The poem indicates that everyone actually enters the water on the edge of the pool the imaginative leap is taken by all, knowingly or unknowingly; "But many at that moment will not say/'This is the whirlpool, then.'" Such a venture, then, is a condition of human existence a moment of judgment we all must face, followed by salvation or damnation; win or defeat. Margaret Avison illustrates this with an image of eternal suffering through willing ignorance their bland-blank faces turn and turn/Pale and forever on the rim of suction/They will not recognize. The word forever in this context has hellish connotations and with the combination of bland-blank a mental image of zombies is presented. Their willed refusal to acknowledge the existence of the whirlpool saves such persons from the black but saves them only through bland-blank eyelessness and anonymity; and they are of course not saved but damned, locked into a whirlpool of their own dullness.


Someone with a courageous outlook towards challenges believes that even losing is better than not trying Of those who dare the knowledge/Many are whirled into the ominous centre/That, gaping vertical, seals up/For them an eternal boon of privacy.

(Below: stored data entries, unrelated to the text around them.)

-- ==== Sys2Proof/Machine/Dispatch.lean ====
section
/-!
DEFINITION. The dispatcher: one arm for each command, which calls its meaning.
-/
namespace Sys2Proof.Machine
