/-! ### Transfers, host accesses, programs and scrubs -/

/-- The completions of a queue pair leave in order: while no payload write waits, the oldest entry, once finished, takes a free
seat of the ring, or a holding entry while the ring is full or entries are held, and waits while both are full (R153, R157,
R158, R166). An entry that arrives is consumed in order and answered BAD_ENTRY where its kind is none (R148, R150); the
moderation timer sends its message while a completion stands unsignalled (R338), and a pausing channel is paused once nothing
of it is out (R184). -/
def Obligations.TransferEvents : Prop :=
  ∀ (s : State) (q : Fin 4096), let v := s.qp q
    let w := s.writesLeave
    (w.payloadWrite ≠ none → exec (.transferCompletion q) s = .next (settle w)) ∧
    (∀ e rest, w.payloadWrite = none → (w.qp q).entries = e :: rest → w.mayComplete q e = true →
      (w.qp q).state ≠ .faulted → (w.qp q).state ≠ .disabled →
      let v := w.qp q
      let popped := (w.setQp q { v with entries := rest }).dropStarts q e.idx
      let a := if withdrawn e.status then popped.rewind q else popped.commitElems e
      let room := v.ringFree ≠ 0 ∧ v.holding = []
      let b := a.putCompletion q e.completion
      (room → (b.qp q).state ≠ .faulted → exec (.transferCompletion q) s =
        .next (settle (((b.publishHead q (if e.noIrq then 0 else 1)).drainCheck q).sweepEps))) ∧
      (room → (b.qp q).state = .faulted → exec (.transferCompletion q) s = .next (settle b.sweepEps)) ∧
      (¬room → v.holding.length < 64 →
        let kept := if v.holding = [] then a.writeWords 4 (4 * q) else a
        exec (.transferCompletion q) s = .next (settle
          ((kept.modQp q fun v => { v with holding := v.holding ++ [(e.noIrq, e.completion)] }).sweepEps))) ∧
      (¬room → 64 ≤ v.holding.length → exec (.transferCompletion q) s = .next (settle w.sweepEps))) ∧
    (w.payloadWrite = none → (∀ e rest, (w.qp q).entries = e :: rest → w.mayComplete q e = false) →
      exec (.transferCompletion q) s = .next (settle w.sweepEps)) ∧
    (∀ t, v.owner = some t → v.timer = true → 2 ≤ v.modCount → v.unsignalled ≠ 0 →
      exec (.moderationTimerExpiry q) s = .next (settle ((s.setQp q { v with unsignalled := 0, timer := false }).msix t v.vector))) ∧
    (∀ (data : List Byte) (r : Req), (s.dma.reqs.find? fun r => decide (r.what = .subEntry q)) = some r →
      let rest : State := { s with dma := { s.dma with reqs := s.dma.reqs.filter fun x => x.id != r.id } }
      (v.state = .disabled ∨ v.state = .faulted → v.contract = none → rest.landed q = none →
        exec (.submissionEntryArrival q data) s = .next (settle rest)) ∧
      (∀ k, v.state ≠ .disabled → v.state ≠ .faulted → v.contract = none → XKind.ofCode (fieldAt (padTo 64 data) 0 1 % 16) = some k →
        let t := v.owner.getD 0
        let e := Entry.ofBytes (padTo 64 data) v.sqCons k s.alm.order
        let s0 := rest.setQp q { v with sqCons := v.sqCons + 1 }
        let s1 := if v.entries = [] then s0.writeWords 2 q else s0
        let u := State.enterEntry { s1 with alm := { s1.alm with order := s1.alm.order + 1 } } q t e
        rest.entryCheck q t (padTo 64 data) e = none → (u.qp q).contract = none →
        (u.landed q = none → exec (.submissionEntryArrival q data) s = .next (settle u)) ∧
        (∀ e' p, u.landed q = some e' → u.entryPlace e' = some p →
          exec (.submissionEntryArrival q data) s = .next (settle (u.resumeFor p)))) ∧
      (∀ b, v.state = .running → v.contract = none → b = padTo 64 data → XKind.ofCode (fieldAt b 0 1 % 16) = none →
        let bad := Entry.ofBytes b v.sqCons .bulk s.alm.order
        ∃ u : State, exec (.submissionEntryArrival q data) s = .next u ∧ (u.qp q).sqCons = v.sqCons + 1 ∧
          (u.qp q).entries = v.entries ++ [bad.finish .badEntry s.now s.time.frame])) ∧
    (∀ ch : Fin 64,
      ((w.chan ch).state = .pausing → w.chanBusy ch = false → w.chanUnproved ch = false →
        exec (.dmaPauseDrained ch) s = .next (settle (w.modChan ch fun c => { c with state := .paused }))) ∧
      ((w.chan ch).state ≠ .pausing ∨ w.chanBusy ch = true ∨ w.chanUnproved ch = true →
        exec (.dmaPauseDrained ch) s = .next (settle w)))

Although the people who tried and failed will spend eternity in the centre of the whirlpool, at least their shame will not be flaunted like that of those who refused attempt. Instead, they are granted the boon of privacy to live their personal defeat in, until the next challenge arises. Margaret Avison illustrates so vividly the huge difference between a simple attempt and none at all. She creates a universal image to demonstrate the warm feeling that one often gets after an attempt even if this attempt ends in defeat.


Often, many may be afraid to do something in case they should fail, but Margaret Avison wants to portray to the readers to see that the public defeat of those who don't try is far worse than the private one of those who try and fail. The image in the poem is parallel to perhaps an exam in school; the exam is the challenge and if the challenge is ignored a mark of zero is awarded. If the challenge is met even a weak attempt in theory will reward a better mark than zero. Even if the pupil is unprepared for the exam they will be rewarded with a higher mark than zero. These challenges are meant not for the sole purpose of winning but to improve one's personality; increased responsibility, maturity, sensitivity, in whole something that will encourage a person to become wiser and a overall better person. Everyone is given an opportunity to do something about the challenges that they meet; only those who take that opportunity have a chance to win.